This week has been good. To explain it, I’m going to have to start with my college days. During my undergrad years in El Paso, I was in an extremely conservative congregation. My desire to know God had been subverted, as it is with so many of us, to know “about” God, or more accurately, to know the teachings of a single religious perspective about God and become ever more deeply immersed in it, distrusting everything else.
However, I discovered a wonderful book that kept my mind from being completely nailed shut: Gödel, Escher, Bach: An Eternal Golden Braid, by the mathematician Douglas Hofstadter. Hofstadter’s book was written for the layman, and was entertaining. funny, and delightful. True to the title, he referred frequently to the works of mathematician Kurt Gödel, artist M.C. Escher, and Baroque composer Johann Sebastian Bach. The theme was the principle of what Hofstadter called “strange loopiness”—patterns that turn themselves inside out or strangely embed themselves within themselves, and this was years before the first popular books on chaos theory or fractals would appear.
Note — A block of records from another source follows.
-- ==== Sys2Proof/Laws/Transactions.lean ====
section
/-! SUPPORT. The parameters of R6: what the reset state, get-key and an instruction are under given ones, and that the
defaults give back `State.reset` and `exec`. -/

namespace Sys2Proof.Machine

variable (p : Params) (s : State)

/-! ### FONT_TABLE (spec/10_state.md R40) -/

@[simp] theorem State.resetFor_regs : (State.resetFor p).regs = State.reset.regs := rfl
@[simp] theorem State.resetFor_index : (State.resetFor p).index = State.reset.index := rfl
@[simp] theorem State.resetFor_pc : (State.resetFor p).pc = State.reset.pc := rfl
@[simp] theorem State.resetFor_sp : (State.resetFor p).sp = State.reset.sp := rfl
@[simp] theorem State.resetFor_stack : (State.resetFor p).stack = State.reset.stack := rfl
@[simp] theorem State.resetFor_dt : (State.resetFor p).dt = State.reset.dt := rfl
@[simp] theorem State.resetFor_st : (State.resetFor p).st = State.reset.st := rfl
@[simp] theorem State.resetFor_keys : (State.resetFor p).keys = State.reset.keys := rfl
@[simp] theorem State.resetFor_disp : (State.resetFor p).disp = State.reset.disp := rfl
@[simp] theorem State.resetFor_fault : (State.resetFor p).fault = none := rfl
@[simp] theorem State.resetFor_draws : (State.resetFor p).draws = State.reset.draws := rfl

theorem State.resetFor_mem_wf : (State.resetFor p).mem.wf = true :=
  Memory.pokeMany_wf rfl (by rw [p.fontBytes]; decide)

theorem State.resetFor_peek_font {a : Nat} (h : a < 80) : (State.resetFor p).mem.peek a = p.font.getD a 0 := by
  have hk : a < p.font.length := by rw [p.fontBytes]; exact h
  have := Memory.peek_pokeMany (k := a) (bs := p.font) (m := []) (a := 0) rfl (by rw [p.fontBytes]; decide) hk
  rw [Nat.zero_add] at this
  exact this.trans (by rw [List.getD_eq_getElem?_getD, List.getElem?_eq_getElem hk]; rfl)

theorem State.resetFor_peek_above {a : Nat} (h : 80 ≤ a) : (State.resetFor p).mem.peek a = 0 := by
  refine (Memory.peek_pokeMany_other (bs := p.font) (m := []) (a := 0) (.inr (by rw [p.fontBytes]; omega))).trans ?_
  exact (List.getD_eq_getElem?_getD ..).trans (by rw [List.getElem?_eq_none (by exact h)]; rfl)

theorem State.resetFor_default : State.resetFor Params.default = State.reset := by decide

/-! ### KEY_PRIORITY (spec/45_keys_timers.md R225) -/

@[simp] theorem State.getKey_index (choose : KeyIx → List KeyIx → KeyIx) (x : RegIx) :
    (s.getKey choose x).index = s.index := by
  unfold State.getKey; split <;> rfl
@[simp] theorem State.getKey_sp (choose : KeyIx → List KeyIx → KeyIx) (x : RegIx) :
    (s.getKey choose x).sp = s.sp := by
  unfold State.getKey; split <;> rfl
@[simp] theorem State.getKey_stack (choose : KeyIx → List KeyIx → KeyIx) (x : RegIx) :
    (s.getKey choose x).stack = s.stack := by
  unfold State.getKey; split <;> rfl
@[simp] theorem State.getKey_dt (choose : KeyIx → List KeyIx → KeyIx) (x : RegIx) :
    (s.getKey choose x).dt = s.dt := by
  unfold State.getKey; split <;> rfl
@[simp] theorem State.getKey_st (choose : KeyIx → List KeyIx → KeyIx) (x : RegIx) :
    (s.getKey choose x).st = s.st := by
  unfold State.getKey; split <;> rfl
@[simp] theorem State.getKey_keys (choose : KeyIx → List KeyIx → KeyIx) (x : RegIx) :
    (s.getKey choose x).keys = s.keys := by
  unfold State.getKey; split <;> rfl
@[simp] theorem State.getKey_disp (choose : KeyIx → List KeyIx → KeyIx) (x : RegIx) :
    (s.getKey choose x).disp = s.disp := by
  unfold State.getKey; split <;> rfl
@[simp] theorem State.getKey_mem (choose : KeyIx → List KeyIx → KeyIx) (x : RegIx) :
    (s.getKey choose x).mem = s.mem := by
  unfold State.getKey; split <;> rfl
@[simp] theorem State.getKey_fault (choose : KeyIx → List KeyIx → KeyIx) (x : RegIx) :
    (s.getKey choose x).fault = s.fault := by
  unfold State.getKey; split <;> rfl
@[simp] theorem State.getKey_draws (choose : KeyIx → List KeyIx → KeyIx) (x : RegIx) :
    (s.getKey choose x).draws = s.draws := by
  unfold State.getKey; split <;> rfl

/-- Everything get-key can do: nothing at all, or one pressed key into `Vx`. -/
theorem State.getKey_cases (x : RegIx) :
    ((∀ k, s.key k = false) ∧ s.getKey p.keyPriority x = s) ∨
    ∃ least more, s.pressed = least :: more ∧ s.key (p.keyPriority least more) = true ∧
      s.getKey p.keyPriority x = s.advance.setReg x ((p.keyPriority least more).setWidth 8) := by
  unfold State.getKey
  rcases h : s.pressed with _ | ⟨least, more⟩
  · refine .inl ⟨fun k => ?_, ?_⟩
    · have := (s.mem_pressed k).not.1 (by simp [h])
      simpa using this
    · simp [State.advance, State.jump]
  · exact .inr ⟨least, more, rfl, (s.mem_pressed _).1 (h ▸ p.keyIsPressed least more), rfl⟩

/-! ### Instructions -/

theorem execWith_default (i : Instr) : execWith Params.default (Config.randByte s.draws) i s = exec i s := by
  cases i <;> rfl

/-- An instruction with given parameters and byte is `exec`, but for RND and LD_VX_K. -/
theorem execWith_cases (rand : Byte) (i : Instr) :
    (∃ x nn, i = .rnd x nn ∧ execWith p rand i s = .next (s.countDraw.randomize x nn rand)) ∨
    (∃ x, i = .ldVxK x ∧ execWith p rand i s = .next (s.getKey p.keyPriority x)) ∨
    execWith p rand i s = exec i s := by
  cases i <;> first
    | exact .inr (.inr rfl)
    | exact .inl ⟨_, _, rfl, rfl⟩
    | exact .inr (.inl ⟨_, rfl, rfl⟩)

end Sys2Proof.Machine
end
Hofstadter explained not only what Gödel’s theorem was, but how its principle applied to the world at large. The theorem was a mathematical proof (and when something’s proven in math, it’s proven like nobody’s business) that it is impossible for any arithmetical system to be completely free of contradiction. For instance, in the set of positive integers, 5 – 7 is contradiction. To deal with it, negative numbers had to be created. (Remember when you were a kid how weird negative numbers seemed at first?) Taking it farther, in the realm of real numbers, the square root of a negative number was a contradiction. So enter the imaginaries, as if all numbers weren’t imaginary.

Hofstadter playfully, lovingly, danced open invitations to a universe of contradiction, containing itself and looping back on itself; Möbius strips and Klein pitchers, Escher’s hands drawing themselves into existence, Carroll’s Jabberwockies gyring and gimbling in the wabe of Bach’s cancrizan canons inverting and reversing themselves, Zen koans turning assumptions inside out until there’s no-thing left to know.
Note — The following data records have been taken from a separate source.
theorem mnemonic_of_writes_st (h : (i.writes s).st = true) : i.mnemonic = .ldStVx := by
  cases i with
  | ldStVx _ => rfl
  | _ => cases h

theorem mnemonic_of_writes_index (h : (i.writes s).index = true) : i.mnemonic ∈ [Mnemonic.ldI, .addI, .ldF] := by
  cases i with
  | ldI _ | addI _ | ldF _ => simp [Instr.mnemonic]
  | _ => cases h

theorem isRnd_of_writes_draws (h : (i.writes s).draws = true) : i.isRnd = true := by
  cases i with
  | rnd _ _ => rfl
  | _ => cases h

end

theorem Unchanged.stack_eq {w : Writes} {s t : State} (h : Unchanged w s t) (hw : ∀ k, w.stack k = false) :
    t.stack = s.stack :=
  Vector.ext fun k hk => h.stack ⟨k, hk⟩ (hw ⟨k, hk⟩)

/-- Settles O16: what changed is listed by the instruction, and the lists name each field for its own writers. -/
theorem eachStateHasItsOwnWriters : Obligations.EachStateHasItsOwnWriters := by
  intro i s t hexec
  obtain rfl | ⟨c, w, a, rfl⟩ := exec_next_cases hexec
  · have hframe := unchanged_effect i s
    refine ⟨hframe.keys, fun h => mnemonic_of_writes_disp (eq_true_of_ne_false (mt hframe.disp h)),
      fun h => not_imp_comm.1 (effect_mem s) h, fun h => ?stack,
      fun h => mnemonic_of_writes_sp (eq_true_of_ne_false (mt hframe.sp h)),
      fun h => mnemonic_of_writes_dt (eq_true_of_ne_false (mt hframe.dt h)),
      fun h => mnemonic_of_writes_st (eq_true_of_ne_false (mt hframe.st h)),
      fun h => mnemonic_of_writes_index (eq_true_of_ne_false (mt hframe.index h))⟩
    obtain ⟨k, hk⟩ := not_forall.1 (mt hframe.stack_eq h)
    exact mnemonic_of_writes_stack (eq_true_of_ne_false hk)
  · exact ⟨rfl, fun h => absurd rfl h, fun h => absurd rfl h, fun h => absurd rfl h, fun h => absurd rfl h,
      fun h => absurd rfl h, fun h => absurd rfl h, fun h => absurd rfl h⟩

/-- The writers of VF: the seven of R23, and the instructions whose destination is `Vx` with `X` = 15. -/
theorem writers_of_flag {i : Instr} {s : State} (h : (i.writes s).regs vF = true) :
    i.mnemonic ∈ [Mnemonic.addReg, .sub, .subn, .shr, .shl, .drw, .addI] ∨
    (i.asmLine.operands.head? = some 15 ∧
      i.mnemonic ∈ [Mnemonic.ldImm, .addImm, .ldReg, .orReg, .andReg, .xorReg, .rnd, .ldVxDt, .ldVxK, .ldRegs]) := by
  cases i with
  | addReg _ _ | sub _ _ | subn _ _ | shr _ _ | shl _ _ | drw _ _ _ | addI _ => exact .inl (by simp [Instr.mnemonic])
  | ldImm x _ | addImm x _ | ldReg x _ | orReg x _ | andReg x _ | xorReg x _ | rnd x _ | ldVxDt x =>
    obtain rfl : vF = x := beq_iff_eq.1 h
    exact .inr ⟨rfl, by simp [Instr.mnemonic]⟩
  | ldVxK x =>
    obtain rfl : vF = x := beq_iff_eq.1 (Bool.and_eq_true_iff.1 h).1
    exact .inr ⟨rfl, by simp [Instr.mnemonic]⟩
  | ldRegs x =>
    have hx := x.isLt
    have hge : 15 ≤ x.toNat := of_decide_eq_true h
    obtain rfl : x = vF := BitVec.eq_of_toNat_eq (show x.toNat = 15 by omega)
    exact .inr ⟨rfl, by simp [Instr.mnemonic]⟩
  | _ => cases h

/-- Settles O17: VF changed, so the instruction lists it. -/
theorem flagRegisterHasItsOwnWriters : Obligations.FlagRegisterHasItsOwnWriters := by
  intro i s t hexec hne
  obtain rfl | ⟨c, w, a, rfl⟩ := exec_next_cases hexec
  · exact writers_of_flag (eq_true_of_ne_false (mt ((unchanged_effect i s).regs vF) hne))
  · exact absurd (s.raise_reg c w a vF) hne

/-! ### The random byte is RND's (R129) -/

section

variable (s : State) (n : Nat)

theorem State.setRegsFrom_draws : ∀ (bytes : List Byte) (s : State) (k : Nat),
    { s with draws := n }.setRegsFrom k bytes = { s.setRegsFrom k bytes with draws := n }
  | [], _, _ => rfl
  | b :: bytes, s, k => State.setRegsFrom_draws bytes (s.setReg (BitVec.ofNat 4 k) b) (k + 1)

theorem State.skipIf_draws (c : Bool) : { s with draws := n }.skipIf c = { s.skipIf c with draws := n } := by
  cases c <;> rfl

theorem State.getKey_draws_comm (choose : KeyIx → List KeyIx → KeyIx) (x : RegIx) :
    { s with draws := n }.getKey choose x = { s.getKey choose x with draws := n } := by
  rw [State.getKey, State.getKey, show ({ s with draws := n } : State).pressed = s.pressed from rfl]
  cases s.pressed <;> rfl

theorem effect_draws {i : Instr} (h : i.isRnd = false) :
    i.effect { s with draws := n } = { i.effect s with draws := n } := by
  cases i with
  | rnd _ _ => cases h
  | seImm _ _ | sneImm _ _ | seReg _ _ | sneReg _ _ | skp _ | sknp _ => exact s.skipIf_draws n _
  | ldVxK x => exact s.getKey_draws_comm n keyPriority x
  | addI x =>
    rw [Instr.effect, Instr.effect]
    split <;> rfl
  | ldRegs x => exact State.setRegsFrom_draws n _ s.advance 0
  | _ => rfl

theorem faultCause_draws (i : Instr) : i.faultCause { s with draws := n } = i.faultCause s := by
  cases i <;> rfl

theorem faultAddr_draws (i : Instr) : i.faultAddr { s with draws := n } = i.faultAddr s := by
  cases i <;> rfl

end

/-- Settles O18: neither the fault of an instruction nor, but for RND, its effect reads the count of bytes. -/
theorem onlyRndReadsTheRandomByte : Obligations.OnlyRndReadsTheRandomByte := by
  intro i s t n hi hexec
  obtain ⟨hf, hc, heffect⟩ | ⟨c, hf, hraise⟩ | ⟨_, hstop⟩ := exec_cases i s
  · cases heffect.symm.trans hexec
    refine ⟨(unchanged_effect i s).draws ?_, ?_⟩
    · exact Bool.eq_false_iff.2 (mt isRnd_of_writes_draws (by simp [hi]))
    · rw [exec_of_completes ((faultCause_draws s n i).trans hf) hc, effect_draws s n hi]
  · cases hraise.symm.trans hexec
    refine ⟨rfl, ?_⟩
    rw [exec_of_faultCause ((faultCause_draws s n i).trans hf), faultAddr_draws]
    rfl
  · cases hstop.symm.trans hexec

end Sys2Proof.Machine

/-! The cycle (spec/40_cycle.md R120 to R129) and its faults (spec/60_exceptions.md R241 to R249). -/

namespace Sys2Proof.Machine

/-! ### Running the word at `pc` -/

/-- Settles O8: the two bytes are the word of the fetch. -/
theorem stepRunsTheDecodedInstruction : Obligations.StepRunsTheDecodedInstruction :=
  fun s _ hrun hpc hdec => step_of_decoded hrun (s.fetch_of_le hpc) hdec

/-- Settles O9: the record is all that `raiseUnrecognized` writes; with nothing loaded the word at 0x200 is 0x0000. -/
theorem illegalWordsAreRecorded : Obligations.IllegalWordsAreRecorded :=
  ⟨fun _ _ hrun hfetch hdec => step_of_illegal hrun hfetch hdec,
    step_of_illegal (w := 0x0000) rfl rfl (by decide)⟩

/-- Two bytes placed where a fetch reads are the word that it gives (R67). -/
theorem State.fetch_of_placed {s : State} {m : Memory} {w : Word} (hw : m.wf = true) (hpc : s.pc.toNat ≤ 4094)
    (hmem : s.mem = m.pokeMany s.pc.toNat (bytesOfWord w)) : s.fetch = .ok w := by
  have hfit : s.pc.toNat + (bytesOfWord w).length ≤ 4096 := Nat.add_le_add_right hpc 2
  have hhigh : s.mem.peek s.pc.toNat = w.extractLsb' 8 8 := hmem ▸ Memory.peek_pokeMany (k := 0) hw hfit Nat.zero_lt_two
  have hlow : s.mem.peek (s.pc.toNat + 1) = w.extractLsb' 0 8 :=
    hmem ▸ Memory.peek_pokeMany (k := 1) hw hfit Nat.one_lt_two
  rw [s.fetch_of_le hpc, hhigh, hlow, wordOfBytes_bytes]

theorem State.withFetchWord_pc_le (s : State) (nbits w : Nat) : (s.withFetchWord nbits w).pc.toNat ≤ 4094 := by
  simp only [State.withFetchWord]
  split
  · assumption
  · decide

theorem State.fetch_withFetchWord (s : State) (w : Word) (hw : s.mem.wf = true) :
    (s.withFetchWord 16 w.toNat).fetch = .ok w := by
  have hword : BitVec.ofNat 16 (w.toNat % 2 ^ 16) = w := by
    rw [Nat.mod_eq_of_lt w.isLt, BitVec.ofNat_toNat, BitVec.setWidth_eq]
  refine State.fetch_of_placed hw (s.withFetchWord_pc_le 16 _) ?_
  conv_rhs => rw [← hword]
  rfl

/-- Settles O13: the placed word is fetched, and the word of an instruction decodes to it. -/
theorem placedInstructionRunsNext : Obligations.PlacedInstructionRunsNext :=
  fun i s hw => step_of_decoded rfl (s.fetch_withFetchWord (encode i) hw) (decodeOfEncodeIsTheInstruction i)

/-- The bytes of a jump to `pc` itself are its word. -/
theorem wordOfBytes_selfJump {pc : Word} {hi lo : Byte} (hpc : pc.toNat ≤ 4094) (hhi : hi.toNat = 16 + pc.toNat / 256)
    (hlo : lo.toNat = pc.toNat % 256) : wordOfBytes hi lo = encode (.jp (pc.setWidth 12)) := by
  apply BitVec.eq_of_toNat_eq
  simp only [wordOfBytes, encode, BitVec.toNat_append, BitVec.toNat_setWidth, BitVec.toNat_ofNat]
  rw [← Nat.shiftLeft_add_eq_or_of_lt lo.isLt, ← Nat.shiftLeft_add_eq_or_of_lt (by omega)]
  omega

/-- Settles O29: the word is that of JP to `pc`, and such a jump changes nothing. -/
theorem selfJumpIsAFixedPoint : Obligations.SelfJumpIsAFixedPoint := by
  intro s hrun hpc hhi hlo
  have hfetch := s.fetch_of_le hpc
  rw [wordOfBytes_selfJump hpc hhi hlo] at hfetch
  have hself : s.pc.toNat = (s.pc.setWidth 12).toNat := by
    rw [BitVec.toNat_setWidth, Nat.mod_eq_of_lt (by omega)]
  rw [step_of_decoded hrun hfetch (decodeOfEncodeIsTheInstruction _), exec_jp, State.jump_zext16_self hself]

/-! ### Calls within calls (R140, R142) -/

/-- As many calls as there is room for go one level deeper each and do not fault. -/
theorem execAll_calls : ∀ (targets : List Addr) (s : State), s.sp.toNat + targets.length ≤ 16 →
    ∃ t, execAll (targets.map Instr.call) s = .next t ∧ t.sp.toNat = s.sp.toNat + targets.length ∧ t.fault = s.fault
  | [], s, _ => ⟨s, rfl, rfl, rfl⟩
  | nnn :: targets, s, h => by
    simp only [List.length_cons] at h
    have hroom : s.sp.toNat < 16 := by omega
    have hcall := exec_call_of_lt nnn hroom
    obtain ⟨u, hu⟩ : ∃ u, exec (.call nnn) s = .next u ∧ u.sp.toNat = s.sp.toNat + 1 ∧ u.fault = s.fault :=
      ⟨_, hcall, by change (s.sp + 1).toNat = _; bv_omega, rfl⟩
    obtain ⟨hexec, hsp, hfault⟩ := hu
    obtain ⟨t, hall, htsp, htfault⟩ := execAll_calls targets u (by omega)
    refine ⟨t, (execAll_cons_of_next hexec).trans hall, ?_, htfault.trans hfault⟩
    rw [htsp, hsp, List.length_cons]
    omega

/-- A call and the return from it (R140, R142). -/
theorem execAll_call_ret (nnn : Addr) {s : State} (h : s.sp.toNat < 16) :
    ∃ t, execAll [.call nnn, .ret] s = .next t ∧ t.pc = s.pc + 2 ∧ t.sp = s.sp := by
  obtain ⟨u, hcall, _, husp, hcell, _⟩ := (callPushesTheReturnAddress nnn s).2.1 h
  obtain ⟨t, hret, htsp, htpc, _⟩ := (returnPopsTheTopAddress u).2.1 (by omega) (by omega)
  refine ⟨t, (execAll_cons_of_next hcall).trans (execAll_cons_of_next hret), ?_, BitVec.eq_of_toNat_eq (by omega)⟩
  have hsame : s.sp.toNat = u.sp.toNat - 1 := by omega
  rw [htpc ⟨s.sp.toNat, h⟩ hsame, hcell ⟨s.sp.toNat, h⟩ rfl]

/-- Settles O32: the return pops the cell that the call wrote; sixteen calls fill the stack. -/
theorem callsNestSixteenDeepAndReturn : Obligations.CallsNestSixteenDeepAndReturn := by
  refine ⟨fun nnn s h => execAll_call_ret nnn h, fun s targets last hrun hsp hlen => ?_⟩
  have hzero : s.sp.toNat = 0 := congrArg BitVec.toNat hsp
  obtain ⟨t, hall, htsp, htfault⟩ := execAll_calls targets s (by omega)
  have hfull : t.sp.toNat = 16 := by omega
  exact ⟨t, hall, hfull, htfault.trans hrun, exec_call_of_full last hfull⟩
After reading G,E,B, I continued as a zealous Fundamentalist for quite some time (before many spiritual morphings), but one thing had changed forever, and that was that I would never be able to fall for the idea that everything could be explained by reason.
Let’s fast forward a couple of decades: On January 22, 2006, I had a glimpse of the nature of the world. Yes, it was unsettling at first, but strangely empowering as well. But it didn’t last long: The actual glimpse was just that—a second or two—and the knowing (as opposed to thinking) of the “empty holodeck” lasted only a few days.
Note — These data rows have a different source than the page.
-- ==== Sys2Proof/Machine/Tab.lean ====
section
/-! DEFINITION. Sparse tables: every memory, register file and table of the DM9 model is a `Tab`, a list of
keys and values in one canonical form (keys strictly rising, no entry equal to the default). Reading takes the
default as an argument; writing the default removes the entry, so that equal contents are equal data. -/

namespace Sys2Proof.Machine

variable {α : Type}

/-- The value at a key; `d` where nothing is listed. -/
def tabGet (d : α) : Tab α → Nat → α
  | [], _ => d
  | (k, v) :: t, a => if a = k then v else tabGet d t a

/-- The table without a key. -/
def tabDel : Tab α → Nat → Tab α
  | [], _ => []
  | (k, v) :: t, a => if a = k then tabDel t a else (k, v) :: tabDel t a

/-- The table with a listed key set, in key order. -/
def tabIns (t : Tab α) (a : Nat) (x : α) : Tab α :=
  match t with
  | [] => [(a, x)]
  | (k, v) :: t =>
    if a < k then (a, x) :: (k, v) :: t
    else if a = k then (a, x) :: t
    else (k, v) :: tabIns t a x

/-- Writes one key, and keeps the canonical form. -/
def tabSet [DecidableEq α] (d : α) (t : Tab α) (a : Nat) (x : α) : Tab α :=
  if x = d then tabDel t a else tabIns t a x

/-- Changes the value at one key. -/
def tabMod [DecidableEq α] (d : α) (t : Tab α) (a : Nat) (f : α → α) : Tab α :=
  tabSet d t a (f (tabGet d t a))

/-- Drops every key from `a` to `a + n - 1`: they read as the default. -/
def tabClear (t : Tab α) (a n : Nat) : Tab α :=
  t.filter fun e => e.1 < a || a + n ≤ e.1

/-- The values of `n` keys from `a`. -/
def tabRead (d : α) (t : Tab α) (a n : Nat) : List α :=
  (List.range n).map fun i => tabGet d t (a + i)

/-- Writes a list of values to the keys from `a`. -/
def tabWrite [DecidableEq α] (d : α) (t : Tab α) (a : Nat) : List α → Tab α
  | [] => t
  | x :: xs => tabWrite d (tabSet d t a x) (a + 1) xs

/-- Writes one value to `n` keys from `a`. -/
def tabFill [DecidableEq α] (d : α) (t : Tab α) (a n : Nat) (x : α) : Tab α :=
  tabWrite d t a (List.replicate n x)

/-- The canonical form: keys strictly rising, no entry equal to the default. -/
def tabWf [DecidableEq α] (d : α) : Tab α → Bool
  | [] => true
  | [(_, v)] => v ≠ d
  | (k, v) :: (k', v') :: t => v ≠ d && k < k' && tabWf d ((k', v') :: t)

/-- Keys of a table whose value passes a test. -/
def tabKeys (p : Nat → α → Bool) (t : Tab α) : List Nat :=
  (t.filter fun e => p e.1 e.2).map Prod.fst

/-- Changes every listed value; an entry that becomes the default is dropped. -/
def tabMap [DecidableEq α] (d : α) (f : Nat → α → α) (t : Tab α) : Tab α :=
  (t.map fun e => (e.1, f e.1 e.2)).filter fun e => e.2 ≠ d

/-- Keeps the listed entries that pass a test. -/
def tabFilter (p : Nat → α → Bool) (t : Tab α) : Tab α :=
  t.filter fun e => p e.1 e.2

/-- The lowest key below `n` at which nothing is listed. -/
def tabFree (t : Tab α) (n : Nat) : Option Nat :=
  (List.range n).find? fun a => t.all fun e => e.1 ≠ a

end Sys2Proof.Machine
end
Last Sunday, I found myself missing it. I prayed to be able to see it again, to have a spiritual refresher. Thursday, I saw that Dr. Hofstadter has published a new book: I Am a Strange Loop. I sat down with it a while and saw, to my delight, that he’s taken it to the next logical level: ego, consciousness, identity, and what’s beyond. Like Steve Pavlina, Hofstadter is one of those gifted with using non-mystical and even non-religious language to teach some of the most sublime realizations.
That night, I dreamt I was on a planet called Cascadia, abundant with mountains, waterfalls and snow. I stayed there a while, but eventually decided to leave, and booked passage on a spaceship. The spaceship somehow became an elevator, and then I realized that Cascadia was inside the Earth, and that all the planets were inside Earth, like nested concentric spheres.
Then I awoke. And I knew that all the worlds are within. Within me, as Thomas Traherne wrote centuries ago, “it’s less that I am in the world, than that the world is within me.”
Let’s talk about it.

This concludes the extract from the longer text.